Velicer, Prochaska, Rossi, and Snow [
7] reviewed outcome measures for smoking cessation and evaluated several self-report measures and biochemical validation measures. In the literature, self-report measures have been empirically compared and discussed [
8]; several types of biochemical verification methods have been discussed as well [
9]. Using different outcome measures (self-report and biochemical validation) may vary the reported abstinence rates more than twofold (e.g. Hurt et al. [
10]). Selection of outcome measures should of course reflect the chosen study goals, which may lead to differences in outcomes between studies. However when possible, common outcome measures should be utilized in order to increase the comparability of effective interventions. According to West, Hajek, Stead, and Stapleton [
11], depending on the criteria adopted, the success rates of trials can differ dramatically. However studies with differing measures, such as using or not using biochemical validation, or studies with different follow-up durations, have been combined in overviews [
12‐
14]. Some studies report similarities in smoking cessation outcomes, like point-prevalence abstinence vs. prolonged abstinence, producing similar relative effect sizes [
15]. Other studies, however, show differences in results, with point-prevalence abstinence producing smaller effect sizes than prolonged abstinence [
16,
17]. Given that smoking cessation studies use different outcome measures, which limits the comparability and interpretability of their findings, a standard set of criteria for outcome measures in tobacco smoking research is needed to enable researchers to uniformly express their results [
11].
Attempts have been made to develop a standard set of criteria for outcome measures that would be utilized by all investigators.
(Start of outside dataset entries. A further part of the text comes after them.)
/-- One bias output (R484 to R496): whether it drives, its live code and range, the step of a range
change (1 toward 0, 2 the hold, 3 after it) with the start of its hold, the range and code at the ball with those on their way to it (R485, R489), whether
the fault record is its target (R495), the three records the NV die and the always-on domain hold, and the frame of
its last tick. -/
structure Bias where
  driven : Bool
  live : BitVec 20
  range : BitVec 2
  stage : Nat
  holdFrom : Nat
  ball : BitVec 22
  coming : List (Nat × BitVec 22)
  fault : Bool
  nvPwrup : BitVec 22
  nvFault : BitVec 22
  aonFault : BitVec 22
  ticked : Option Nat
  deriving DecidableEq, Repr

/-- An output channel's stage: its settling span in ticks, and for a flux output the range at its ball until that ends (R229,
R248). -/
structure Stage where
  settleFrom : Nat
  settleUntil : Nat
  range : Bool
  deriving DecidableEq, Repr

/-- A marker (R232 to R234): MARK pulses and triggered pulses as spans of play-timeline ticks. -/
structure Marker where
  mark : List (Nat × Nat)
  trig : List (Nat × Nat)
  deriving DecidableEq, Repr

/-- What a voice's synthesis took in one play-timeline frame (R213 to R219): its two envelope samples, its frequency
slot, the amplitude that replaces the committed one (R253), a phase added to the slot's (R433), and whether a segment
played. -/
structure VFrame where
  frame : Nat
  e0 : Cpx
  e1 : Cpx
  slot : Nat
  amp : Option (BitVec 16)
  phase : Word
  active : Bool
  deriving DecidableEq, Repr

/-- A voice: its envelope stream, newest frame first (R216), empty while that holds zeros and nothing plays; and the
slot and the amplitude of its last play-class event (R217, R253). -/
structure Voice where
  line : List VFrame
  slot : Nat
  amp : Option (BitVec 16)
  deriving DecidableEq, Repr

/-- A flux output's predistortion chain (R243, R244): IIR states and the FIR delay line, newest first. Where the chain
was set to a new idle level (R247), `olds` holds the tick, the idle value before it and the line of the samples before
it, which are still on their way (R256). -/
structure Chain where
  iir : List Int
  line : List Int
  olds : List (Nat × Int × List Int)
  deriving DecidableEq, Repr

/-- Thermal management (R502 to R508): consecutive samples at or above, and below, each threshold; the
throttle entry frame; SYNCR seen since; the last skipped round; the skipped rounds; the boundaries that
SYNCRs chose; and the frame of the last sample. -/
structure Therm where
  above : List Nat
  below : List Nat
  entry : Option Int
  syncrSeen : Bool
  stopped : Bool
  lastSkip : Option Nat
  skipped : List Nat
  chosen : List Nat
  sampled : Option Nat
  deriving DecidableEq, Repr

/-- A recorder record waiting in Barista memory (R527), without SEQ: code, class, time fields,
frame, mode, epoch, DETAIL, and for a record of a clear the RECORDER_CLEAR that waits for it (R532). -/
structure Rec where
  code : Nat
  cls : Nat
  noTime : Bool
  time : List Byte
  frame : Nat
  mode : Byte
  epoch : BitVec 16
  detail : List Byte
  clear : Option Taken
  deriving DecidableEq, Repr

/-- A write of the NV die in progress (R496, R518, R520, R525): a record's slot, its 64 bytes, whether it is permanent, the
RECORDER_CLEAR it completes, and whether bytes 0 to 62 are written; a bias output with its two records; or a page's
`NV.CMD` with its bytes. -/
inductive NvWrite where
  | record (slot : Nat) (bytes : List Byte) (perm : Bool) (clear : Option Taken) (half : Bool)
  | store (bias : Nat) (pwrup fault : BitVec 22)
  | page (cmd : Word) (bytes : List Byte)
  deriving DecidableEq, Repr

/-- The Barista (R512 to R533): records waiting, consecutive recorder writes (R520), tokens and
suppressed counts per code (R528), BIAS stores waiting, the NV page waiting, the write of the NV die in progress and
the tick of its last step, the VERSION of the image in each
firmware slot (none where it fails R513), the minimum levels, the authority key, the calendar-time reference with the
extended NTU time (R530), the bytes of the areas of the NV die by NV offset (R512), the NV reset values that an update
has given registers (R12, R512), and the frames of the always-on rail since the last whole hour (R529). -/
structure Bar where
  queue : List Rec
  streak : Nat
  tokens : Sparse Nat
  tokenAt : Sparse Nat
  suppressed : Sparse Nat
  stores : List Nat
  page : Option Word
  write : Option NvWrite
  writeAt : Nat
  imgA : Option Word
  imgB : Option Word
  minFw : Word
  minPatch : Word
  authKey : Bool
  tai : Option (Nat × Nat × Int)
  clockNs : Int
  nv : List Host.Cell
  nvReset : Sparse Word
  railFrames : Nat
  deriving DecidableEq, Repr

/-- The management SPI (R521, R522): posted words with their addresses and whether they belong to a WRITE of whole
directory entries (R265), the last access's refusal, a READ waiting, and the words
read last; `kept` of the posted words came before the word whose refusal STATUS shows. -/
structure Spi where
  posted : List (Word × Word × Bool)
  kept : Nat
  refused : Bool
  code : BitVec 4
  read : Option (Word × Nat)
  data : List Word
  status : Byte
  deriving DecidableEq, Repr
A workgroup examined outcome measures used in clinical trials using a literature search in 2003 [
16], resulting in an overview of abstinence measures and recommendations. Later, West et al. [
11] set out criteria and proposed the Russell standard. It combines a period of prolonged prevalence/continuous abstinence (six months or 12 months) after the quit date, during which a participant is allowed up to 5 cigarettes. This is combined with a biochemical test, using expired air carbon monoxide. However, one may argue that the use of carbon monoxide also has limitations and that self-report is highly accurate except for high risk groups and medical patients [
7]. Despite the proposed Russell standard, studies still use different outcome measures, resulting in Cochrane reviews using different outcomes of abstinence, such as 7-day point-prevalence abstinence after six months, three-month prolonged abstinence, and 12-month continuous abstinence [
14,
18]. This clearly illustrates the lack of consensus about an optimal strategy and the need for a study assessing various views on outcome criteria, identifying where there is consensus.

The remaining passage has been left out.